Die Mutter stand vor ihr und sagte: „Na, Dilara. Hast du gut geschlafen? Es hat ein Gewitter gegeben. Schau mal aus dem Fenster. Dort kannst du einen wunderschönen großen Regenbogen sehen.“ Dilara lief schnell zum Fenster und drückte sich daran die Nase platt. Am Himmel entdeckte sie den schönsten Regenbogen, den sie je gesehen hatte.

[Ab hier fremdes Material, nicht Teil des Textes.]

-- ==== Sys2Proof/Tests/Slice0.lean ====
section
/-! SUPPORT. The model's own tests. Expected values are those of spec/95_test_vectors.md (the section stands
before each group), or are worked out by hand from the rule named. -/

open Sys2Proof Sys2Proof.Machine Sys2Proof.Claims

namespace Sys2Proof.Tests

/-- A running CPU with the given PC, AC and listed cells. -/
def cpu (pc : Nat) (ac : Int) (mem : Memory) : State :=
  { State.reset with pc := BitVec.ofNat 13 pc, ac := BitVec.ofInt 12 ac, mem := mem }

/-- The next state of an outcome, if it is one. -/
def nextOf : Host.Outcome State Fault Refusal → Option State
  | .next s => some s
  | .fault _ => none
  | .refused _ => none

theorem next_of_nextOf {o : Host.Outcome State Fault Refusal} {t : State} (h : nextOf o = some t) : o = .next t := by
  cases o with
  | next s => cases h; rfl
  | fault r => cases h
  | refused r => cases h

/-- The state after one step at which the word `w` stands at PC. -/
def after (s : State) (w : Nat) : Option State := nextOf (step (s.withFetchWord 16 w))

/-- AC, PC and the run state after one step, to be compared with a table's row. -/
def seen (s : State) (w : Nat) : Option (Int × Nat × RunState) :=
  (after s w).map fun t => (t.acVal, t.pc.toNat, t.run)

/-- The cells a step leaves at `a` and `a + 1`. -/
def cells (s : State) (w a : Nat) : Option (Byte × Byte) :=
  (after s w).map fun t => (t.mem.read a, t.mem.read (a + 1))

/-- FAULTED at PC `pc` with AC `ac`. -/
def faultAt (e : CpuError) (pc : Nat) (ac : Int) : RunState :=
  .faulted e (BitVec.ofNat 13 pc) (BitVec.ofInt 12 ac)

/-- An input string. -/
def str (s : String) : Text := s.toList

/-- A CPU with strings on its input channel. -/
def withStrings (s : State) (l : List String) : State := { s with input := l.map str }

/-! ### Well-formedness (30_encoding.md R56): ill-formed operands are refused -/

theorem test_wf_refuses_4096 : operandFits 4096 = false := by decide

theorem test_wf_refuses_large_operand : operandFits 65535 = false := by decide

theorem test_wf_accepts_field : operandFits 0 = true ∧ operandFits 4095 = true := by decide

/-! ### Decoding (95_test_vectors.md section 2.1): one word per constructor -/

theorem test_decode_jmp : decode [0x00, 0x00] = .ok (.jmp 0x000, []) := by rfl
theorem test_decode_jz : decode [0x1F, 0xFE] = .ok (.jz 0xFFE, []) := by rfl
theorem test_decode_jn : decode [0x2A, 0x5C] = .ok (.jn 0xA5C, []) := by rfl
theorem test_decode_lv : decode [0x3F, 0xF9] = .ok (.lv 0xFF9, []) := by rfl
theorem test_decode_add : decode [0x40, 0x12] = .ok (.add 0x012, []) := by rfl
theorem test_decode_sub : decode [0x58, 0x00] = .ok (.sub 0x800, []) := by rfl
theorem test_decode_mul : decode [0x61, 0x16] = .ok (.mul 0x116, []) := by rfl
theorem test_decode_div : decode [0x70, 0x16] = .ok (.div 0x016, []) := by rfl
theorem test_decode_ld : decode [0x80, 0x05] = .ok (.ld 0x005, []) := by rfl
theorem test_decode_mm : decode [0x9F, 0xFF] = .ok (.mm 0xFFF, []) := by rfl
theorem test_decode_sc : decode [0xA1, 0x0A] = .ok (.sc 0x10A, []) := by rfl
theorem test_decode_rs : decode [0xB1, 0x0A] = .ok (.rs 0x10A, []) := by rfl
theorem test_decode_hm : decode [0xC0, 0x30] = .ok (.hm 0x030, []) := by rfl
theorem test_decode_gd : decode [0xD1, 0x23] = .ok (.gd 0x123, []) := by rfl
theorem test_decode_pd : decode [0xE0, 0x00] = .ok (.pd 0x000, []) := by rfl
theorem test_decode_os : decode [0xFF, 0xFF] = .ok (.os 0xFFF, []) := by rfl

theorem test_decode_table_word :
    decodeTableWord 16 0xA10A = some (.sc 0x10A) ∧ decodeTableWord 16 0x2A5C = some (.jn 0xA5C) := by decide

theorem test_decode_needs_two_bytes :
    decode [] = .error .truncated ∧ decode [0x12] = .error .truncated := ⟨rfl, rfl⟩

theorem test_encode_bytes : encodeBytes (.lv 0xFF9) = [0x3F, 0xF9] := by decide

/-! ### Integer functions (95_test_vectors.md sections 1.1 and 2.1; R10) -/

theorem test_sext12 :
    sext12 4095 = -1 ∧ sext12 (-2049) = 2047 ∧ sext12 65535 = -1 ∧ sext12 0x1234 = 564 ∧ sext12 0xF005 = 5 := by
  decide

theorem test_tdiv : tdiv (-7) 2 = -3 ∧ tdiv 7 (-2) = -3 ∧ tdiv (-7) (-2) = 3 ∧ tdiv (-2048) (-1) = 2048 := by decide

/-! ### One step of each instruction (95_test_vectors.md sections 1.2, 1.3 and 2.2 to 2.8) -/

theorem test_jmp : seen (cpu 0x40 9 []) 0x0010 = some (9, 0x10, .running) := by decide
theorem test_jmp_odd :
    seen (cpu 0x40 9 []) 0x0011 = some (9, 0x42, faultAt (.invalidAddress 0x11) 0x42 9) := by decide

theorem test_jz :
    seen (cpu 0x40 0 []) 0x1FFE = some (0, 0xFFE, .running) ∧
    seen (cpu 0x40 (-2048) []) 0x1FFE = some (-2048, 0x42, .running) := by decide
theorem test_jz_odd :
    seen (cpu 0x40 0 []) 0x1021 = some (0, 0x42, faultAt (.invalidAddress 0x21) 0x42 0) ∧
    seen (cpu 0x40 5 []) 0x1021 = some (5, 0x42, .running) := by decide

theorem test_jn :
    seen (cpu 0x40 (-1) []) 0x2100 = some (-1, 0x100, .running) ∧
    seen (cpu 0x40 0 []) 0x2100 = some (0, 0x42, .running) := by decide
theorem test_jn_odd :
    seen (cpu 0x40 (-3) []) 0x2101 = some (-3, 0x42, faultAt (.invalidAddress 0x101) 0x42 (-3)) ∧
    seen (cpu 0x40 3 []) 0x2101 = some (3, 0x42, .running) := by decide

theorem test_lv :
    seen (cpu 0 5 []) 0x3800 = some (-2048, 2, .running) ∧ seen (cpu 0 5 []) 0x37FF = some (2047, 2, .running) := by
  decide

theorem test_add_wraps : seen (cpu 0 2047 [(0x21, 1)]) 0x4020 = some (-2048, 2, .running) := by decide
theorem test_add_top_nibble_and_range :
    seen (cpu 0 0 [(0x20, 0xF0), (0x21, 5)]) 0x4020 = some (5, 2, .running) ∧
    seen (cpu 0 7 []) 0x4FFF = some (7, 2, faultAt (.outOfRange 4096) 2 7) := by decide

theorem test_sub : seen (cpu 0 3 [(0x21, 4)]) 0x5020 = some (-1, 2, .running) := by decide
theorem test_sub_wraps : seen (cpu 0 0 [(0x20, 8)]) 0x5020 = some (-2048, 2, .running) := by decide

Dabei hatte sie das Gefühl, als zwinkere er ihr zu. Gleich erzählte Dilara ihrer Mutter, was sie erlebt hatte. Die Mutter lachte und meinte, „das wirst du wohl nur geträumt haben!“ Dilara zuckte mit den Schultern und machte einen Schmollmund. Sie fühlte sich nun wieder viel besser, schlüpfte aus dem Bett und ging mit ihrer Mutter in die Küche. Dort stand, mitten auf dem Tisch, ein dicker Strauß mit den schönsten Wiesenblumen.